Derivation of $a_c = \frac{v^2}{r}$ (Geometric Similar Triangles)

How do we prove that centripetal acceleration is equal to $v^2/r$? We can derive it geometrically using the concept of **similar triangles** formed by the position vectors and velocity vectors.

Step 1: Analyzing the Position Triangle

Consider a particle moving along a circular path of radius $r$ at a constant speed $v$. Let its position vector be $\vec{r}_1$ at time $t_1$, and $\vec{r}_2$ at a slightly later time $t_2$.

The change in position is represented by the vector: $\Delta \vec{r} = \vec{r}_2 - \vec{r}_1$.

Since the radius is constant, the magnitudes of the position vectors are equal: $|\vec{r}_1| = |\vec{r}_2| = r$. The triangle formed by $\vec{r}_1$, $\vec{r}_2$, and $\Delta \vec{r}$ is an isosceles triangle with vertex angle $\Delta \theta$. For a very small time interval $\Delta t$, the chord length $|\Delta \vec{r}|$ is approximately equal to the arc length traveled: **$|\Delta \vec{r}| \approx v \Delta t$**.

Step 2: Analyzing the Velocity Triangle

At any point, the velocity vector is tangent to the circle (perpendicular to the position vector). Therefore, the angle between $\vec{v}_1$ and $\vec{v}_2$ is also exactly **$\Delta \theta$**.

Since the speed is constant, the magnitudes of the velocity vectors are equal: $|\vec{v}_1| = |\vec{v}_2| = v$. If we translate the velocity vectors so their tails meet at a common origin, the change in velocity is: $\Delta \vec{v} = \vec{v}_2 - \vec{v}_1$. This forms another isosceles triangle with sides of length $v$ and base $|\Delta \vec{v}|$, and a vertex angle of $\Delta \theta$.

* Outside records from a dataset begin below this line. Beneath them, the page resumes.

theorem eq_of_lanes {w v : BitVec 64}
    (h : ∀ k, k < 8 → w.extractLsb' (8 * k) 8 = v.extractLsb' (8 * k) 8) : w = v := by
  apply BitVec.eq_of_getLsbD_eq
  intro i hi
  rw [← getLsbD_lane w i, ← getLsbD_lane v i, h (i / 8) (by omega)]

/-- The number that bytes stand for, the first the least significant. -/
def bytesValue (bs : List Byte) : Nat := bs.foldr (fun b acc => b.toNat + 256 * acc) 0

@[simp] theorem bytesValue_nil : bytesValue [] = 0 := rfl

@[simp] theorem bytesValue_cons (b : Byte) (bs : List Byte) :
    bytesValue (b :: bs) = b.toNat + 256 * bytesValue bs := rfl

theorem busOfBytes_eq (bs : List Byte) : busOfBytes bs = BitVec.ofNat 64 (bytesValue bs) := rfl

theorem bytesValue_digit (bs : List Byte) (k : Nat) :
    bytesValue bs / 256 ^ k % 256 = (bs.getD k 0#8).toNat := by
  induction bs generalizing k with
  | nil => simp
  | cons b bs ih =>
    have hb : b.toNat < 256 := b.isLt
    cases k with
    | zero =>
      rw [bytesValue_cons, pow_zero, List.getD_cons_zero]
      omega
    | succ k =>
      have hrest : bytesValue (b :: bs) / 256 = bytesValue bs := by
        rw [bytesValue_cons]
        omega
      rw [pow_succ', ← Nat.div_div_eq_div_mul, hrest, ih, List.getD_cons_succ]

/-- Bytes past the eighth do not fit on the bus, and those that are missing are zero. -/
theorem lane_busOfBytes (bs : List Byte) {k : Nat} (hk : k < 8) :
    (busOfBytes bs).extractLsb' (8 * k) 8 = bs.getD k 0#8 := by
  have hsplit : 2 ^ 64 = 256 ^ k * (256 * 256 ^ (7 - k)) := by
    rw [← pow_succ', ← pow_add, show k + (7 - k + 1) = 8 by omega]
    rfl
  apply BitVec.eq_of_toNat_eq
  rw [← bytesValue_digit, busOfBytes_eq, BitVec.extractLsb'_toNat, BitVec.toNat_ofNat,
    Nat.shiftRight_eq_div_pow, pow_mul, hsplit]
  exact (congrArg (· % 256) (Nat.mod_mul_right_div_self _ _ _)).trans (Nat.mod_mul_right_mod _ _ _)

theorem getD_bytesOfBus (w : BitVec 64) {k : Nat} (hk : k < 8) :
    (bytesOfBus w).getD k 0#8 = w.extractLsb' (8 * k) 8 := by
  simp [bytesOfBus, hk]

theorem busOfBytes_bytesOfBus (w : BitVec 64) : busOfBytes (bytesOfBus w) = w :=
  eq_of_lanes fun _ hk => (lane_busOfBytes _ hk).trans (getD_bytesOfBus w hk)

theorem bytesOfBus_busOfBytes {bs : List Byte} (h : bs.length = 8) :
    bytesOfBus (busOfBytes bs) = bs := by
  refine List.ext_getElem (by rw [h]; rfl) fun k hk hk' => ?_
  have h8 : k < 8 := h ▸ hk'
  rw [← List.getD_eq_getElem _ 0#8 hk, ← List.getD_eq_getElem _ 0#8 hk', getD_bytesOfBus _ h8,
    lane_busOfBytes _ h8]

/-! ### Decoding and encoding (R72 to R75) -/

/-- The decoder's two branches (R73). -/
theorem decodeCommand_bytes (b0 b1 b2 b3 b4 b5 b6 b7 : Byte) :
    decodeCommand [b0, b1, b2, b3, b4, b5, b6, b7] =
      .ok (if b0 = 0x40#8 then .sba b1 b2 b3 b4 b5 b6 b7 else .pba b0 b1 b2 b3 b4 b5 b6 b7) :=
  (apply_ite Except.ok (b0 = 0x40#8) _ _).symm

theorem decode_encode {i : Instr} (h : i.wellFormed = true) : decode (encode i) = .ok i := by
  cases i with
  | pba m0 m1 m2 m3 m4 m5 m6 m7 =>
    have hcommand := decodeCommand_bytes m0 m1 m2 m3 m4 m5 m6 m7
    rwa [if_neg (bne_iff_ne.mp h)] at hcommand
  | sba => rfl
  | pwmTick => rfl
  | resetLed => rfl
  | sampleTick => rfl
  | getReport => rfl
  | resetPan => rfl

/-- Every command that the encoder writes is 8 bytes (R54). -/
theorem encode_command_length {i : Instr} {cmd : List Byte} (h : encode i = .led 0b010#3 cmd) :
    cmd.length = 8 := by
  cases i with
  | sba => cases h; rfl
  | pba => cases h; rfl
  | pwmTick => simp [encode] at h
  | resetLed => simp [encode] at h
  | sampleTick => cases h
  | getReport => cases h
  | resetPan => cases h

/-- A 64-bit table word is cmd_data with cmd_valid raised (R70). -/
theorem tableEvent_bus (w : BitVec 64) :
    tableEvent 64 w.toNat = .led 0b010#3 (bytesOfBus w) := by
  unfold tableEvent
  rw [if_neg (Nat.lt_irrefl 64), Nat.mod_eq_of_lt w.isLt, BitVec.ofNat_toNat, BitVec.setWidth_eq]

Step 3: Similar Triangles and Ratios

Because both triangles are isosceles and share the same vertex angle $\Delta \theta$, they are **similar triangles** ($\Delta OAB \sim \Delta PQR$ in vector space). Therefore, the ratio of their bases to their sides must be equal:

$$ \frac{|\Delta \vec{v}|}{v} = \frac{|\Delta \vec{r}|}{r} $$

Substituting $|\Delta \vec{r}| \approx v \Delta t$ into the equation:

$$ \frac{|\Delta \vec{v}|}{v} = \frac{v \Delta t}{r} \quad \Rightarrow \quad \frac{|\Delta \vec{v}|}{\Delta t} = \frac{v^2}{r} $$

Taking the limit as $\Delta t \to 0$ gives the instantaneous centripetal acceleration:

$$ a_c = \lim_{\Delta t \to 0} \frac{|\Delta \vec{v}|}{\Delta t} = \frac{v^2}{r} $$

1. Position Vector Change O (Center) r₁ r₂ Δr Δθ v₁ v₂ 2. Velocity Vector Change P v₁ v₂ Δv Δθ

Geometric representation of similar triangles showing that $\Delta v / v = \Delta r / r$.

1.3 Angular Velocity & Detailed Derivations

When describing circular motion, it is often much simpler to express the position in terms of the angle rather than linear distance. We introduce Angular Velocity ($\omega$), which measures how fast an object rotates through an angle.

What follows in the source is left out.